The CIS, incidentally, is a confederation, created to soften the deconstruction of the Union state, making sure it would be peaceful and not destroy all links. Russia’s numerous attempt to push it back the opposite direction, into an instrument for some degree of state reconstruction, have repeatedly failed. With Russia now resorting to other means, outside of CIS.

Russia’s confederal proposal on Ukraine closely replicates Brzezinski’s proposal (in The Grand Chessboard, 1997) for devolving Russia into a confederation. A proposal that Russia received with fury as an attack on their country’s existence, and used eventually as an argument for reverting toward enmity to the West.

In Brzezinski’s scenario, each part of a confederal Russia would have come under a different predominant foreign influence — one part dominated by Western influence, one Middle Eastern, one Chinese.
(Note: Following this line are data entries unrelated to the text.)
theorem kvRetry_only : ∀ x0 x1, OnlyM 288089238929600 x0 (kvRetry x0 x1) := by
  intro x0 x1
  unfold kvRetry
  refine OnlyM.foldl ?_ (fun _ _ _ => ?_)
  · exact OnlyM.refl _ _
  · split
    · split
      · refine OnlyM.ite ?_ ?_
        · lift_lets
          intro y0
          refine OnlyM.useHave (show OnlyM 288089238929600 x0 y0.1 from ?_) (fun hy0 => ?_)
          · unfold y0
            refine OnlyM.comp (kvTakeFrames_only _ _ _ _) (by rfl) ?_
            assumption
          clear_value y0
          split
          · refine OnlyM.comp (setJob_only _ _ _) (by rfl) ?_
            assumption
          · refine OnlyM.comp (setJob_only _ _ _) (by rfl) ?_
            assumption
          · assumption
        · assumption
      · assumption
    · assumption

theorem setSlot_only : ∀ x0 x1 x2, OnlyM 2199023255552 x0 (setSlot x0 x1 x2) := by
  intro x0 x1 x2
  unfold setSlot
  refine OnlyM.comp (upd_gal _ _) (by rfl) ?_
  exact OnlyM.refl _ _

theorem waitReleases_only : ∀ x0 x1, OnlyM 137438953664 x0 (waitReleases x0 x1) := by
  intro x0 x1
  unfold waitReleases
  refine OnlyM.ite ?_ ?_
  · exact OnlyM.refl _ _
  · lift_lets
    intro y0
    clear_value y0
    intro y1
    clear_value y1
    refine OnlyM.foldl ?_ (fun _ _ _ => ?_)
    · exact OnlyM.refl _ _
    · refine OnlyM.comp (flagRelease_only _ _) (by rfl) ?_
      assumption

theorem bufFault_only : ∀ x0 x1, OnlyM 2199023256576 x0 (bufFault x0 x1) := by
  intro x0 x1
  unfold bufFault
  refine OnlyM.comp (setReg_only _ _ _) (by rfl) ?_
  refine OnlyM.comp (setQue_only _ _ _) (by rfl) ?_
  exact OnlyM.refl _ _

theorem imsicWrite_only : ∀ x0 x1 x2 x3, OnlyM 17179869184 x0 (imsicWrite x0 x1 x2 x3) := by
  intro x0 x1 x2 x3
  unfold imsicWrite
  refine OnlyM.ite ?_ ?_
  · refine OnlyM.comp (imsicSet_only _ _ _) (by rfl) ?_
    exact OnlyM.refl _ _
  · refine OnlyM.ite ?_ ?_
    · refine OnlyM.comp (imsicSet_only _ _ _) (by rfl) ?_
      exact OnlyM.refl _ _
    · exact OnlyM.refl _ _

theorem msiWrite_only : ∀ x0 x1 x2, OnlyM 17179869184 x0 (msiWrite x0 x1 x2) := by
  intro x0 x1 x2
  unfold msiWrite
  split
  · refine OnlyM.comp (imsicWrite_only _ _ _ _) (by rfl) ?_
    exact OnlyM.refl _ _
  · exact OnlyM.refl _ _

theorem writeRecord_only : ∀ x0 x1 x2 x3 x4, OnlyM 283691192419520 x0 (writeRecord x0 x1 x2 x3 x4) := by
  intro x0 x1 x2 x3 x4
  unfold writeRecord
  lift_lets
  intro y0
  clear_value y0
  intro y1
  clear_value y1
  intro y2
  refine OnlyM.useHave (show OnlyM 283691192419520 x0 y2.1 from ?_) (fun hy2 => ?_)
  · unfold y2
    refine OnlyM.comp (engStore_only _ _ _ _) (by rfl) ?_
    exact OnlyM.refl _ _
  clear_value y2
  intro y3
  refine OnlyM.useHave (show OnlyM 283691192419520 x0 y3 from ?_) (fun hy3 => ?_)
  · unfold y3
    refine OnlyM.comp (setReg_only _ _ _) (by rfl) ?_
    assumption
  clear_value y3
  intro y4
  clear_value y4
  refine OnlyM.ite ?_ ?_
  · refine OnlyM.comp (bufFault_only _ _) (by rfl) ?_
    assumption
  · refine OnlyM.ite ?_ ?_
    · refine OnlyM.comp (msiWrite_only _ _ _) (by rfl) ?_
      refine OnlyM.comp (upd_gal _ _) (by rfl) ?_
      assumption
    · assumption
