theorem candidate_only : ∀ x0 x1, OnlyM 192 x0 (candidate x0 x1) := by
  intro x0 x1
  unfold candidate
  refine OnlyM.foldl ?_ (fun _ _ _ => ?_)
  · exact OnlyM.refl _ _
  · refine OnlyM.comp (putObj_only _ _ _ _) (by rfl) ?_
    assumption

theorem ceOne_only : ∀ x0, OnlyM 281492169162944 x0 (ceOne x0) := by
  intro x0
  unfold ceOne
  lift_lets
  intro y0
  clear_value y0
  intro y1
  refine OnlyM.useHave (show OnlyM 281492169162944 x0 y1 from ?_) (fun hy1 => ?_)
  · unfold y1
    refine OnlyM.comp (upd_mem _ _) (by rfl) ?_
    exact OnlyM.refl _ _
  refine OnlyM.ite ?_ ?_
  · refine OnlyM.comp (logHost_only _ _) (by rfl) ?_
    assumption
  · assumption

theorem checkSet_only : ∀ x0 x1, OnlyM 4352381360012528 x0 (checkSet x0 x1) := by
  intro x0 x1
  unfold checkSet
  split
  · refine OnlyM.comp (failSet_only _ _ _ _ _) (by rfl) ?_
    exact OnlyM.refl _ _
  · refine OnlyM.ite ?_ ?_
    · refine OnlyM.comp (stageAsk_only _ _ _) (by rfl) ?_
      exact OnlyM.refl _ _
    · refine OnlyM.comp (becomeChecked_only _ _) (by rfl) ?_
      exact OnlyM.refl _ _

theorem clearLatchesOf_only : ∀ x0 x1, OnlyM 35184372088832 x0 (clearLatchesOf x0 x1) := by
  intro x0 x1
  unfold clearLatchesOf
  lift_lets
  intro y0
  clear_value y0
  intro y1
  clear_value y1
  refine OnlyM.ite ?_ ?_
  · refine OnlyM.comp (setAx_only _ _ _) (by rfl) ?_
    exact OnlyM.refl _ _
  · refine OnlyM.comp (driveTrip_only _ _) (by rfl) ?_
    refine OnlyM.comp (setAx_only _ _ _) (by rfl) ?_
    exact OnlyM.refl _ _

theorem clearMoved_only : ∀ x0 x1, OnlyM 2199023255552 x1 (clearMoved x0 x1) := by
  intro x0 x1
  unfold clearMoved
  lift_lets
  intro y0
  clear_value y0
  intro y1
  clear_value y1
  refine OnlyM.comp (upd_gal _ _) (by rfl) ?_
  exact OnlyM.refl _ _

theorem d2hRecord_only : ∀ x0 x1, OnlyM 1407392076006592 x0 (d2hRecord x0 x1) := by
  intro x0 x1
  unfold d2hRecord
  refine OnlyM.comp (d2hEvent_only _ _) (by rfl) ?_
  exact OnlyM.refl _ _

theorem clockNoticeHost_only : ∀ x0 x1, OnlyM 1407392076006592 x0 (clockNoticeHost x0 x1) := by
  intro x0 x1
  unfold clockNoticeHost
  lift_lets
  intro y0
  clear_value y0
  refine OnlyM.comp (d2hRecord_only _ _) (by rfl) ?_
  refine OnlyM.comp (ropeSend_only _ _ _) (by rfl) ?_
  exact OnlyM.refl _ _

theorem commandStart_only : ∀ x0 x1 x2, OnlyM 70368744177856 x0 (commandStart x0 x1 x2) := by
  intro x0 x1 x2
  unfold commandStart
  lift_lets
  intro y0
  clear_value y0
  intro y1
  clear_value y1
  intro y2
  clear_value y2
  intro y3
  clear_value y3
  intro y4
  intro y5
  clear_value y5
  intro y6
  clear_value y6
  intro y7
  refine OnlyM.useHave (show OnlyM 70368744177856 x0 y7 from ?_) (fun hy7 => ?_)
  · unfold y7
    refine OnlyM.comp (setCe_only _ _ _) (by rfl) ?_
    exact OnlyM.refl _ _
  clear_value y7
  refine OnlyM.ite ?_ ?_
  · refine OnlyM.comp (commandDone_only _ _ _) (by rfl) ?_
    assumption
  · assumption

theorem compIrq_only : ∀ x0 x1, OnlyM 1125917086712832 x0 (compIrq x0 x1) := by
  intro x0 x1
  unfold compIrq
  lift_lets
  intro y0
  refine OnlyM.useHave (show OnlyM 1125917086712832 x0 y0 from ?_) (fun hy0 => ?_)
  · unfold y0
    refine OnlyM.comp (setReg_only _ _ _) (by rfl) ?_
    exact OnlyM.refl _ _
  clear_value y0
  refine OnlyM.ite ?_ ?_
  · refine OnlyM.comp (hostIrq_only _ _) (by rfl) ?_
    assumption
  · assumption

theorem comparatorTrip_only : ∀ x0 x1 x2, OnlyM 105561706201280 x0 (comparatorTrip x0 x1 x2) := by
  intro x0 x1 x2
  unfold comparatorTrip
  lift_lets
  intro y0
  clear_value y0
  intro y1
  clear_value y1
  intro y2
  refine OnlyM.useHave (show OnlyM 105561706201280 x0 y2 from ?_) (fun hy2 => ?_)
  · unfold y2
    refine OnlyM.comp (bump_only _ _ _ _) (by rfl) ?_
    refine OnlyM.comp (setAx_only _ _ _) (by rfl) ?_
    exact OnlyM.refl _ _
  clear_value y2
  intro y3
  refine OnlyM.useHave (show OnlyM 105561706201280 x0 y3 from ?_) (fun hy3 => ?_)
  · unfold y3
    refine OnlyM.comp (driveTrip_only _ _) (by rfl) ?_
    assumption
  clear_value y3
  intro y4
  clear_value y4
  intro y5
  refine OnlyM.useHave (show OnlyM 105561706201280 x0 y5 from ?_) (fun hy5 => ?_)
  · unfold y5
    refine OnlyM.ite ?_ ?_
    · refine OnlyM.comp (setCe_only _ _ _) (by rfl) ?_
      refine OnlyM.comp (axisClear_only _ _) (by rfl) ?_
      assumption
    · assumption
  clear_value y5
  refine OnlyM.comp (emcy_only _ _ _ _) (by rfl) ?_
  assumption

end Sys2Proof.Laws
end

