-- ==== Sys2Proof/Laws/FramesC.lean ====
section
/-! SUPPORT. What each shared operation and each meaning can change, part 3: one frame per definition, each from the
frames of what it calls. -/

namespace Sys2Proof.Laws

open Machine

theorem hostRelease_only : ∀ x0 x1, OnlyM 562949953421314 x0 (hostRelease x0 x1) := by
  intro x0 x1
  unfold hostRelease
  refine OnlyM.comp (upd_hboot_pwr _ _ _) (by rfl) ?_
  exact OnlyM.refl _ _

theorem wakeUp_only : ∀ x0 x1, OnlyM 562949953421506 x0 (wakeUp x0 x1) := by
  intro x0 x1
  unfold wakeUp
  lift_lets
  intro y0
  refine OnlyM.useHave (show OnlyM 562949953421506 x0 y0 from ?_) (fun hy0 => ?_)
  · unfold y0
    refine OnlyM.comp (putN_only _ _ _ _) (by rfl) ?_
    exact OnlyM.refl _ _
  clear_value y0
  intro y1
  clear_value y1
  refine OnlyM.comp (hostRelease_only _ _) (by rfl) ?_
  refine OnlyM.comp (upd_pwr _ _) (by rfl) ?_
  assumption

theorem wakeSource_only : ∀ x0 x1, OnlyM 562949953421506 x0 (wakeSource x0 x1) := by
  intro x0 x1
  unfold wakeSource
  lift_lets
  intro y0
  clear_value y0
  intro y1
  clear_value y1
  refine OnlyM.ite ?_ ?_
  · exact OnlyM.refl _ _
  · refine OnlyM.ite ?_ ?_
    · refine OnlyM.comp (wakeUp_only _ _) (by rfl) ?_
      exact OnlyM.refl _ _
    · refine OnlyM.ite ?_ ?_
      · refine OnlyM.comp (upd_pwr _ _) (by rfl) ?_
        exact OnlyM.refl _ _
      · refine OnlyM.ite ?_ ?_
        · refine OnlyM.comp (putN_only _ _ _ _) (by rfl) ?_
          refine OnlyM.comp (upd_pwr _ _) (by rfl) ?_
          exact OnlyM.refl _ _
        · exact OnlyM.refl _ _

theorem connFault_only : ∀ x0 x1, OnlyM 3105020849422530 x0 (connFault x0 x1) := by
  intro x0 x1
  unfold connFault
  lift_lets
  intro y0
  refine OnlyM.useHave (show OnlyM 3105020849422530 x0 y0 from ?_) (fun hy0 => ?_)
  · unfold y0
    refine OnlyM.comp (drawn_only _) (by rfl) ?_
    refine OnlyM.comp (logHost_only _ _) (by rfl) ?_
    exact OnlyM.refl _ _
  clear_value y0
  intro y1
  clear_value y1
  intro y2
  refine OnlyM.useHave (show OnlyM 3105020849422530 x0 y2 from ?_) (fun hy2 => ?_)
  · unfold y2
    refine OnlyM.comp (bump_only _ _ _ _) (by rfl) ?_
    refine OnlyM.comp (upd_lan _ _) (by rfl) ?_
    assumption
  clear_value y2
  intro y3
  clear_value y3
  refine OnlyM.ite ?_ ?_
  · refine OnlyM.comp (wakeSource_only _ _) (by rfl) ?_
    refine OnlyM.comp (upd_lan _ _) (by rfl) ?_
    assumption
  · assumption

theorem coreFaults_only : ∀ x0 x1, OnlyM 17179869184 x0 (coreFaults x0 x1) := by
  intro x0 x1
  unfold coreFaults
  refine OnlyM.comp (upd_mem _ _) (by rfl) ?_
  exact OnlyM.refl _ _

theorem coreOk_only : ∀ x0, OnlyM 17179869184 x0 (coreOk x0) := by
  intro x0
  unfold coreOk
  refine OnlyM.comp (upd_mem _ _) (by rfl) ?_
  exact OnlyM.refl _ _

theorem coreRead_only : ∀ x0 x1, OnlyM 17179869184 x0 (coreRead x0 x1) := by
  intro x0 x1
  unfold coreRead
  lift_lets
  intro y0
  refine OnlyM.useHave (show OnlyM 17179869184 x0 y0 from ?_) (fun hy0 => ?_)
  · unfold y0
    refine OnlyM.comp (coreOk_only _) (by rfl) ?_
    exact OnlyM.refl _ _
  clear_value y0
  intro y1
  clear_value y1
  refine OnlyM.comp (upd_mem _ _) (by rfl) ?_
  assumption

theorem crossSets_only : ∀ x0 x1 x2 x3 x4 x5, OnlyM 1073741824 x0 (crossSets x0 x1 x2 x3 x4 x5) := by
  intro x0 x1 x2 x3 x4 x5
  unfold crossSets
  refine OnlyM.comp (upd_sets _ _) (by rfl) ?_
  exact OnlyM.refl _ _

theorem moveCompare_only : ∀ x0 x1 x2 x3 x4 x5 x6, OnlyM 1520024374287600 x0 (moveCompare x0 x1 x2 x3 x4 x5 x6) := by
  intro x0 x1 x2 x3 x4 x5 x6
  unfold moveCompare
  refine OnlyM.foldl ?_ (fun _ _ _ => ?_)
  · refine OnlyM.comp (crossSets_only _ _ _ _ _ _) (by rfl) ?_
    exact OnlyM.refl _ _
  · lift_lets
    intro y0
    clear_value y0
    intro y1
    intro y2
    clear_value y2
    refine OnlyM.ite ?_ ?_
    · refine OnlyM.ite ?_ ?_
      · refine OnlyM.comp (notePassed_only _ _ _ _) (by rfl) ?_
        assumption
      · refine OnlyM.comp (fire_only _ _ _ _ _) (by rfl) ?_
        assumption
    · assumption

theorem pulseCntEnds_only : ∀ x0 x1 x2 x3, OnlyM 48 x0 (pulseCntEnds x0 x1 x2 x3) := by
  intro x0 x1 x2 x3
  unfold pulseCntEnds
  refine OnlyM.foldl ?_ (fun _ _ _ => ?_)
  · exact OnlyM.refl _ _
  · split
    · assumption
    · lift_lets
      intro y0
      clear_value y0
      intro y1
      clear_value y1
      refine OnlyM.ite ?_ ?_
      · refine OnlyM.comp (pulseEnd_only _ _) (by rfl) ?_
        assumption
      · assumption

theorem moveOne_only : ∀ x0 x1 x2, OnlyM 1520024374287600 x0 (moveOne x0 x1 x2) := by
  intro x0 x1 x2
  unfold moveOne
  lift_lets
  intro y0
  clear_value y0
  intro y1
  clear_value y1
  intro y2
  clear_value y2
  intro y3
  refine OnlyM.useHave (show OnlyM 1520024374287600 x0 y3 from ?_) (fun hy3 => ?_)
  · unfold y3
    refine OnlyM.comp (upd_pos _ _) (by rfl) ?_
    exact OnlyM.refl _ _
  clear_value y3
  intro y4
  clear_value y4
  intro y5
  refine OnlyM.useHave (show OnlyM 1520024374287600 x0 y5 from ?_) (fun hy5 => ?_)
  · unfold y5
    refine OnlyM.ite ?_ ?_
    · refine OnlyM.comp (upd_pos _ _) (by rfl) ?_
      assumption
    · assumption
  clear_value y5
  intro y6
  refine OnlyM.useHave (show OnlyM 1520024374287600 x0 y6 from ?_) (fun hy6 => ?_)
  · unfold y6
    refine OnlyM.comp (moveCompare_only _ _ _ _ _ _ _) (by rfl) ?_
    assumption
  clear_value y6
  refine OnlyM.comp (pulseCntEnds_only _ _ _ _) (by rfl) ?_
  assumption

theorem predictorEdge_only : ∀ x0 x1, OnlyM 2251799813687296 x0 (predictorEdge x0 x1) := by
  intro x0 x1
  unfold predictorEdge
  lift_lets
  intro y0
  clear_value y0
  intro y1
  clear_value y1
  intro y2
  clear_value y2
  intro y3
  clear_value y3
  intro y4
  refine OnlyM.useHave (show OnlyM 2251799813687296 x0 y4 from ?_) (fun hy4 => ?_)
  · unfold y4
    refine OnlyM.comp (upd_pos _ _) (by rfl) ?_
    exact OnlyM.refl _ _
  clear_value y4
  intro y5
  clear_value y5
  intro y6
  clear_value y6
  intro y7
  clear_value y7
  intro y8
  clear_value y8
  intro y9
  clear_value y9
  intro y10
  clear_value y10
  intro y11
  clear_value y11
  intro y12
  clear_value y12
  intro y13
  clear_value y13
  refine OnlyM.ite ?_ ?_
  · assumption
  · refine OnlyM.ite ?_ ?_
    · refine OnlyM.ite ?_ ?_
      · refine OnlyM.comp (upd_pos _ _) (by rfl) ?_
        assumption
      · refine OnlyM.comp (drawn_only _) (by rfl) ?_
        refine OnlyM.comp (upd_pos _ _) (by rfl) ?_
        assumption
    · refine OnlyM.ite ?_ ?_
      · refine OnlyM.comp (upd_pos _ _) (by rfl) ?_
        assumption
      · refine OnlyM.comp (drawn_only _) (by rfl) ?_
        refine OnlyM.comp (upd_pos _ _) (by rfl) ?_
        assumption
Americans almost unanimously rejected the thought – those few who ever heard of it — since it would greatly strengthen the Islamic and Chinese powers, whence emanate deep threats and potential dangers to the West; while weakening a Russia that at the time was a semi-partner of the West.

Russians rightly described Brzezinski’s confederation proposal as one for tearing apart their country. Russians however also wrongly treated it (in the words of one JRL contributor) as an American “call to war”. When actually it was just the personal view of an aging writer who had been out of the government for the entire preceding 15 years.

Russian writers and officials frequently described Brzezinski’s book as stating the policy and intention of America. Probably this was how it was described most of the time over there (although this is just my impression; it would be hard to collect adequate evidence on it). Thereby defining America as an existential enemy, a power that was trying to tear apart their country’s very existence.

This laid a foundation for Putin’s recurrent unfounded accusations, in 1999-2000, and again from 2004 onward, that America and the West were trying to tear Russia apart. The most famous, but far from unique, incident was his attribution of the Beslan terrorist attack to foreign powers that were trying to break apart Russia and take a chunk out of it. All of the West’s powers and influences around the world were depicted, in Russian analysis, as potential and probable instruments of pressures on Russia. All the Western pressures on Russia in turn, real and imagined, were depicted as part of the grand scheme of tearing Russia apart. (From which a Russian might be reasonably expected to conclude that Russia should oppose Western power everywhere; and to be reluctant even to make exceptions for obvious cases such as Afghanistan. And in fact Putin had to fight hard against the nationalist reasoning system he had set up, and put in control of most of the national media, when he decided to support the American effort in Afghanistan.)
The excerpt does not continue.